With oil prices near multiyear highs and the fight against climate change intensifying, there are ways to find value in energy stocks.
After oil prices rose to multiyear highs in the mid-$70s per barrel earlier this summer, they have hung in the high $60s in August so far as the resurgent coronavirus spurs international travel restrictions while the number of people receiving vaccinations steadily rises. Oil prices are likely to remain stable while the global economy recovers amid the global pandemic, says Rob Thummel, senior portfolio manager at TortoiseEcofin in Overland Park, Kansas. “I don’t expect oil prices to spike too much higher as OPEC has significant volumes that can be returned to the market if the global recovery accelerates even more,” he says. Taking into account the lack of clear direction for oil and the intensifying push to combat climate change, here are seven valuable energy stocks to add to a portfolio.
Cheniere Energy Inc. (ticker: LNG)
Cheniere Energy operates facilities that liquefy natural gas to be loaded onto ships and transported globally. As the largest liquefied natural gas, or LNG, operator in the U.S., Cheniere Energy remains a favorite, Thummel says. “The U.S. has a real opportunity to be a global leader in liquefied natural gas,” he says. “The U.S. could be the largest LNG provider in the world by the middle of the decade.” The stock market is undervaluing the steady, fee-based nature of the company. “This model was tested during the pandemic, and the company delivered a steady, growing stream of cash flow,” Thummel says. “As the company increases free cash flow generated to pay down debt and establish a dividend, the market will begin to better appreciate the potential of Cheniere.”
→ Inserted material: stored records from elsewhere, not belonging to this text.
/-- DST_ENCODE where one of the appends does not fit. -/
theorem execDstEncode_short (s : State) (h : 57 ≤ prefixLen s) (h' : prefixLen s ≤ 128) :
    execDstEncode s = fail .tooShortToMarshal s := by
  simp only [execDstEncode, show ¬ (prefixLen s > 128) by omega, if_false]
  by_cases h4 : prefixLen s + 32 ≤ 128
  · obtain ⟨b1, h1, _⟩ := app_ipv4_ok s h4
    simp only [h1, app_error b1 (p := bytesOf 5 (argsBlock s)) (e := prefixLen s + 32) (by simp; omega)]
  · simp only [app_ipv4_error s (by omega)]

/-- SRC_ENCODE, where the appends fit: the buffer before the trailer write, address bit by address bit. -/
theorem execSrcEncode_ok (s : State) (h : prefixLen s ≤ 80) :
    ∃ b, execSrcEncode s = commit { s with buf := setTrailer b (prefixLen s) } ∧ ∀ m, m < 128 → b.getMsbD m =
      if m < prefixLen s then s.pfx.getMsbD m
      else if m < prefixLen s + 32 then s.ipv4.getMsbD (m - prefixLen s)
      else if m < prefixLen s + 32 + 16 then s.port.getMsbD (m - (prefixLen s + 32)) else false := by
  obtain ⟨b1, b2, h1, h2, hb⟩ := app_two_ok (n := 2) (by rfl) s s.port (by omega)
  refine ⟨b2, ?_, hb⟩
  simp only [execSrcEncode, show ¬ (prefixLen s > 128) by omega, if_false, h1, portBytes, h2]

/-- SRC_ENCODE with the invalid length. -/
theorem execSrcEncode_prefixLength (s : State) (h : 128 < prefixLen s) : execSrcEncode s = fail .prefixLength s := by
  simp only [execSrcEncode, show prefixLen s > 128 by omega, if_true]

/-- SRC_ENCODE where one of the appends does not fit. -/
theorem execSrcEncode_short (s : State) (h : 81 ≤ prefixLen s) (h' : prefixLen s ≤ 128) :
    execSrcEncode s = fail .tooShortToMarshal s := by
  simp only [execSrcEncode, show ¬ (prefixLen s > 128) by omega, if_false]
  by_cases h4 : prefixLen s + 32 ≤ 128
  · obtain ⟨b1, h1, _⟩ := app_ipv4_ok s h4
    simp only [h1, portBytes, app_error b1 (p := bytesOf 2 s.port) (e := prefixLen s + 32) (by simp; omega)]
  · simp only [app_ipv4_error s (by omega)]

/-- DST_DECODE, in range. -/
theorem execDstDecode_ok {b : Nat} (s : State) (h : b ≤ 56) :
    execDstDecode b s = commit (setArgsFields ((s.buf <<< (b + 32)).extractLsb' 88 40)
      { s with pfx := mask128 s.buf b, plen := BitVec.ofNat 8 b, ipv4 := (s.buf <<< b).extractLsb' 96 32 }) := by
  simp only [execDstDecode, ext_ok s.buf (show b + 8 * 4 ≤ 128 by omega),
    ext_ok s.buf (show b + 32 + 8 * 5 ≤ 128 by omega),
    be_ext_eq (w := 40) s.buf rfl (show b + 32 + 8 * 5 ≤ 128 by omega),
    be_ext_eq (w := 32) s.buf rfl (show b + 8 * 4 ≤ 128 by omega)]

/-- DST_DECODE, out of range. -/
theorem execDstDecode_error {b : Nat} (s : State) (h : 57 ≤ b) : execDstDecode b s = fail .outOfRange s := by
  simp only [execDstDecode]
  by_cases h4 : b + 8 * 4 ≤ 128
  · simp only [ext_ok s.buf h4, ext_error s.buf (show 128 < b + 32 + 8 * 5 by omega)]
  · simp only [ext_error s.buf (show 128 < b + 8 * 4 by omega)]

/-- SRC_DECODE_BASIC, in range. -/
theorem execSrcDecodeBasic_ok {b : Nat} (s : State) (h0 : 1 ≤ b) (h : b ≤ 96) :
    execSrcDecodeBasic b s = commit { s with
      pfx := mask128 s.buf b, plen := BitVec.ofNat 8 b, ipv4 := (s.buf <<< b).extractLsb' 96 32, port := 0 } := by
  simp only [execSrcDecodeBasic, show ¬ (b = 0) by omega, show ¬ (b + 32 > 128) by omega, if_false,
    ext_ok s.buf (show b + 8 * 4 ≤ 128 by omega), be_ext_eq (w := 32) s.buf rfl (show b + 8 * 4 ≤ 128 by omega)]

/-- SRC_DECODE_VENDOR, in range. -/
theorem execSrcDecodeVendor_ok (s : State) (h0 : 1 ≤ vendorLen s.buf) (h : vendorLen s.buf ≤ 73) :
    execSrcDecodeVendor s = commit { s with
      pfx := mask128 s.buf (vendorLen s.buf), plen := BitVec.ofNat 8 (vendorLen s.buf),
      ipv4 := (s.buf <<< vendorLen s.buf).extractLsb' 96 32,
      port := (s.buf <<< (vendorLen s.buf + 32)).extractLsb' 112 16 } := by
  generalize hl : vendorLen s.buf = l at *
  simp only [execSrcDecodeVendor, hl, show ¬ (l = 0) by omega, show ¬ (l + 32 > 128) by omega,
    show ¬ (l + 32 + 16 + 7 > 128) by omega, if_false, ext_ok s.buf (show l + 8 * 4 ≤ 128 by omega),
    ext_ok s.buf (show l + 32 + 8 * 2 ≤ 128 by omega),
    be_ext_eq (w := 32) s.buf rfl (show l + 8 * 4 ≤ 128 by omega),
    be_ext_eq (w := 16) s.buf rfl (show l + 32 + 8 * 2 ≤ 128 by omega)]

/-- SRC_DECODE_VENDOR where the length field leaves no room. -/
theorem execSrcDecodeVendor_error (s : State) (h : 74 ≤ vendorLen s.buf) :
    execSrcDecodeVendor s = fail .outOfRange s := by
  generalize hl : vendorLen s.buf = l at *
  simp only [execSrcDecodeVendor, hl, show ¬ (l = 0) by omega, if_false]
  by_cases h4 : l + 32 > 128
  · rw [if_pos h4]
  · simp only [if_neg h4, ext_ok s.buf (show l + 8 * 4 ≤ 128 by omega), show l + 32 + 16 + 7 > 128 by omega, if_true]

/-- The self-encoded length is BUF's value modulo 128. -/
theorem vendorLen_eq (v : Addr) : vendorLen v = v.toNat % 128 := by
  have h : ∀ x : Byte, (x &&& 0x7F#8).toNat = x.toNat % 128 := by decide
  rw [vendorLen, h, byte]
  simp [BitVec.extractLsb'_toNat]

/-- The two ways a command can end. -/
def EndsAs (i : Instr) (s : State) : Prop :=
  (∃ k, errorTable i s = some k ∧ exec i s = fail k s) ∨
  (errorTable i s = none ∧ ∃ t, exec i s = commit t ∧ WritesOnly (resultRegs i) s t)

theorem extract_ends (b n : Nat) (s : State) : EndsAs (.extract b n) s := by
  by_cases h : b + 8 * n ≤ 128
  · refine .inr ⟨if_neg (by omega), _, execExtract_ok s h, ?_, rfl, rfl, rfl⟩
    intro r (hr : r ∉ [Reg.dout])
    cases r <;> first | rfl | exact absurd (by decide) hr
  · exact .inl ⟨_, if_pos (by omega), execExtract_error s (by omega)⟩

theorem insert_ends (e n : Nat) (s : State) : EndsAs (.insert e n) s := by
  by_cases h : e + 8 * n ≤ 128
  · obtain ⟨b, hb, _⟩ := execInsert_ok s h
    refine .inr ⟨if_neg (by omega), _, hb, ?_, rfl, rfl, rfl⟩
    intro r (hr : r ∉ [Reg.buf])
    cases r <;> first | rfl | exact absurd (by decide) hr
  · exact .inl ⟨_, if_pos (by omega), execInsert_error s (by omega)⟩

theorem argsPack_ends (s : State) : EndsAs .argsPack s := by
  refine .inr ⟨rfl, _, rfl, ?_, rfl, rfl, rfl⟩
  intro r (hr : r ∉ [Reg.args])
  cases r <;> first | rfl | exact absurd (by decide) hr

theorem argsUnpack_ends (s : State) : EndsAs .argsUnpack s := by
  refine .inr ⟨rfl, _, rfl, ?_, rfl, rfl, rfl⟩
  intro r (hr : r ∉ [Reg.qfi, .rf, .uf, .pduid])
  cases r <;> first | rfl | exact absurd (by decide) hr

theorem dstEncode_ends (s : State) : EndsAs .dstEncode s := by
  have hp : prefixLen s = s.plen.toNat := rfl
  by_cases h1 : 128 < prefixLen s
  · exact .inl ⟨_, if_pos (by omega), execDstEncode_prefixLength s h1⟩
  · by_cases h2 : 57 ≤ prefixLen s
    · exact .inl ⟨_, (if_neg (by omega)).trans (if_pos (by omega)), execDstEncode_short s h2 (by omega)⟩
    · obtain ⟨b, hb, _⟩ := execDstEncode_ok s (by omega)
      refine .inr ⟨(if_neg (by omega)).trans (if_neg (by omega)), _, hb, ?_, rfl, rfl, rfl⟩
      intro r (hr : r ∉ [Reg.buf])
      cases r <;> first | rfl | exact absurd (by decide) hr

theorem dstDecode_ends (b : Nat) (s : State) : EndsAs (.dstDecode b) s := by
  by_cases h : b ≤ 56
  · refine .inr ⟨if_neg (by omega), _, execDstDecode_ok s h, ?_, rfl, rfl, rfl⟩
    intro r (hr : r ∉ [Reg.pfx, .plen, .ipv4, .qfi, .rf, .uf, .pduid])
    cases r <;> first | rfl | exact absurd (by decide) hr
  · exact .inl ⟨_, if_pos (by omega), execDstDecode_error s (by omega)⟩

theorem srcEncode_ends (s : State) : EndsAs .srcEncode s := by
  have hp : prefixLen s = s.plen.toNat := rfl
  by_cases h1 : 128 < prefixLen s
  · exact .inl ⟨_, if_pos (by omega), execSrcEncode_prefixLength s h1⟩
  · by_cases h2 : 81 ≤ prefixLen s
    · exact .inl ⟨_, (if_neg (by omega)).trans (if_pos (by omega)), execSrcEncode_short s h2 (by omega)⟩
    · obtain ⟨b, hb, _⟩ := execSrcEncode_ok s (by omega)
      refine .inr ⟨(if_neg (by omega)).trans (if_neg (by omega)), _, hb, ?_, rfl, rfl, rfl⟩
      intro r (hr : r ∉ [Reg.buf])
      cases r <;> first | rfl | exact absurd (by decide) hr

theorem srcDecodeBasic_ends (b : Nat) (s : State) : EndsAs (.srcDecodeBasic b) s := by
  by_cases h0 : b = 0
  · exact .inl ⟨_, if_pos h0, if_pos h0⟩
  · by_cases h : b ≤ 96
    · refine .inr ⟨(if_neg h0).trans (if_neg (by omega)), _, execSrcDecodeBasic_ok s (by omega) h, ?_, rfl, rfl, rfl⟩
      intro r (hr : r ∉ [Reg.pfx, .plen, .ipv4, .port])
      cases r <;> first | rfl | exact absurd (by decide) hr
    · exact .inl ⟨_, (if_neg h0).trans (if_pos (by omega)), (if_neg h0).trans (if_pos (by omega))⟩

theorem srcDecodeVendor_ends (s : State) : EndsAs .srcDecodeVendor s := by
  have hl := vendorLen_eq s.buf
  by_cases h0 : vendorLen s.buf = 0
  · exact .inl ⟨_, if_pos (by omega), if_pos h0⟩
  · by_cases h : vendorLen s.buf ≤ 73
    · refine .inr ⟨(if_neg (by omega)).trans (if_neg (by omega)), _, execSrcDecodeVendor_ok s (by omega) h, ?_, rfl, rfl, rfl⟩
      intro r (hr : r ∉ [Reg.pfx, .plen, .ipv4, .port])
      cases r <;> first | rfl | exact absurd (by decide) hr
    · exact .inl ⟨_, (if_neg (by omega)).trans (if_pos (by omega)), execSrcDecodeVendor_error s (by omega)⟩

/-- Everything a command can do: it fails as the error table says, or it commits with only its result registers written. -/
theorem exec_cases (i : Instr) (s : State) :
    (∃ k, errorTable i s = some k ∧ exec i s = fail k s) ∨
    (errorTable i s = none ∧ ∃ t, exec i s = commit t ∧ WritesOnly (resultRegs i) s t) := by
  cases i with
  | extract b n => exact extract_ends b n s
  | insert e n => exact insert_ends e n s
  | argsPack => exact argsPack_ends s
  | argsUnpack => exact argsUnpack_ends s
  | dstEncode => exact dstEncode_ends s
  | dstDecode b => exact dstDecode_ends b s
  | srcEncode => exact srcEncode_ends s
  | srcDecodeBasic b => exact srcDecodeBasic_ends b s
  | srcDecodeVendor => exact srcDecodeVendor_ends s

/-- The error table names neither the kind that cannot occur nor that of an illegal word. -/
theorem errorTable_kinds {i : Instr} {s : State} {k : ErrKind} (h : errorTable i s = some k) :
    k ≠ .tooShortToParse ∧ k ≠ .illegalCmd := by
  cases i <;> simp only [errorTable] at h <;> (repeat' split at h) <;> cases h <;> exact ⟨by decide, by decide⟩

/-- A command that answers `t`: it failed and changed STATUS only, or it succeeded and kept to its row of the write matrix. -/
theorem exec_next_cases {i : Instr} {s t : State} (h : exec i s = .next t) :
    (∃ k, errorTable i s = some k ∧ t = { s with status := statusAfterFail s.status k }) ∨
    (errorTable i s = none ∧ t.status = statusAfterCommit s.status ∧
      ∀ r, r ≠ .status → r ∉ resultRegs i → readReg r t = readReg r s) := by
  rcases exec_cases i s with ⟨k, hk, he⟩ | ⟨hn, u, he, hw⟩
  · rw [he, fail_eq] at h
    cases h
    exact .inl ⟨k, hk, rfl⟩
  · rw [he, commit_eq] at h
    cases h
    refine .inr ⟨hn, by rw [hw.2.1], fun r h1 h2 => ?_⟩
    rw [← hw.1 r h2]
    cases r <;> first | rfl | exact absurd rfl h1

end Sys2Proof.Machine
end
Western Midstream Partners LP (WES)
Western Midstream Partners is a master limited partnership, or MLP, with assets in New Mexico, the Rocky Mountains, Pennsylvania and Texas. The partnership provides investors with a 6.9% dividend yield. Investors are drawn to MLPs with a high free-cash-flow yield, which can result in lowering debt levels, increasing dividends and buying back stock. Energy companies tightened their capital spending budgets, and many have double-digit free cash flow yields, compared to the 5% free cash flow yield of S&P 500 companies, Thummel says. These free cash flow yields are estimated to increase in 2022, he adds.
NRG Energy Inc. (NRG)
NRG Energy, the Houston-based electricity company, reported second-quarter net income of $1.1 billion, compared to a loss of $82 million during the first quarter, which included massive losses from the blackout in Texas caused by a February storm. The company offers a dividend yield of 3%, and its cash flow is expected to continue to improve since the setback in February, says Michael Underhill, chief investment officer of Capital Innovations in Pewaukee, Wisconsin. Over a longer period, the company’s stock could trade closer to the consumer staples or telecom sectors than to traditional independent power producers, he says. The price target of the stock is $57, “which implies (significant) upside from the current price and is one of our largest holdings for our institutional client accounts,” Underhill says. NRG finished the trading day Aug. 9 at $43.89.
MPLX LP (MPLX)
MPLX LP, a midstream energy logistics firm that transports and stores gas and refined petroleum products, is a large-cap MLP formed by Marathon Petroleum Corp. (MPC) The dividend yield is 10.1% as of Aug. 10. The company reported second-quarter net income of $706 million, compared to net income of $648 million for the second quarter of 2020. Its management team is well run and has bought back units from the partnership’s excess cash flow since 2020, Thummel says.
Chevron Corp. (CVX)
Chevron is intent on remaining a traditional oil company and provides a generous dividend yield of 5.3%. Chevron plans to allocate $3 billion to technology during the next seven years to eliminate harmful emissions from its operations. In October 2020, the oil behemoth acquired Noble Energy, another oil producer, in a $13 billion deal including debt. Chevron is a classic value stock that an investor could add to a portfolio, says Robert Johnson, a finance professor at Creighton University’s Heider College of Business. Berkshire Hathaway’s (BRK.A, BRK.B) stake in CVX fell to 23.6 million shares in 2021.
BP plc (BP)
BP, an energy behemoth that owns a large portfolio of renewable assets, provides a 5.2% dividend yield. The company agreed to acquire 9 gigawatts of U.S. solar development projects from developer 7X Energy in June. This acquisition would increase the company’s renewables pipeline from 14 GW to 23 GW. BP also owns offshore wind interests in the U.S. and U.K. and plans to develop 50 GW of renewable generating capacity by 2030. BP generates one of the best production outlooks of international oil companies, and the stock could generate returns of 7.2% in 2021 and 10.1% in 2022 with crude oil prices at $70 per barrel, Underhill says.
Suncor Energy Inc. (SU)
Suncor Energy, a large integrated energy company, operates in Canada, the U.S. and the North Sea. Suncor provides a 3.5% dividend yield and reported generating CA$2.4 billion in funds from its operations during the second quarter. Cash flow increased to CA$2.08 billion for the second quarter of 2021 from CA$768 million in the prior-year quarter. Suncor repurchased 23 million common shares for CA$643 million under the company’s share repurchase program and made dividend payments totaling CA$315 million. “The improved cash generation enabled us to increase shareholder returns to approximately $1 billion, representing approximately 40% of our funds from operations, and we’re targeting further debt reduction in the latter half of the year in line with our previously announced capital allocation strategy,” says CEO Mark Little.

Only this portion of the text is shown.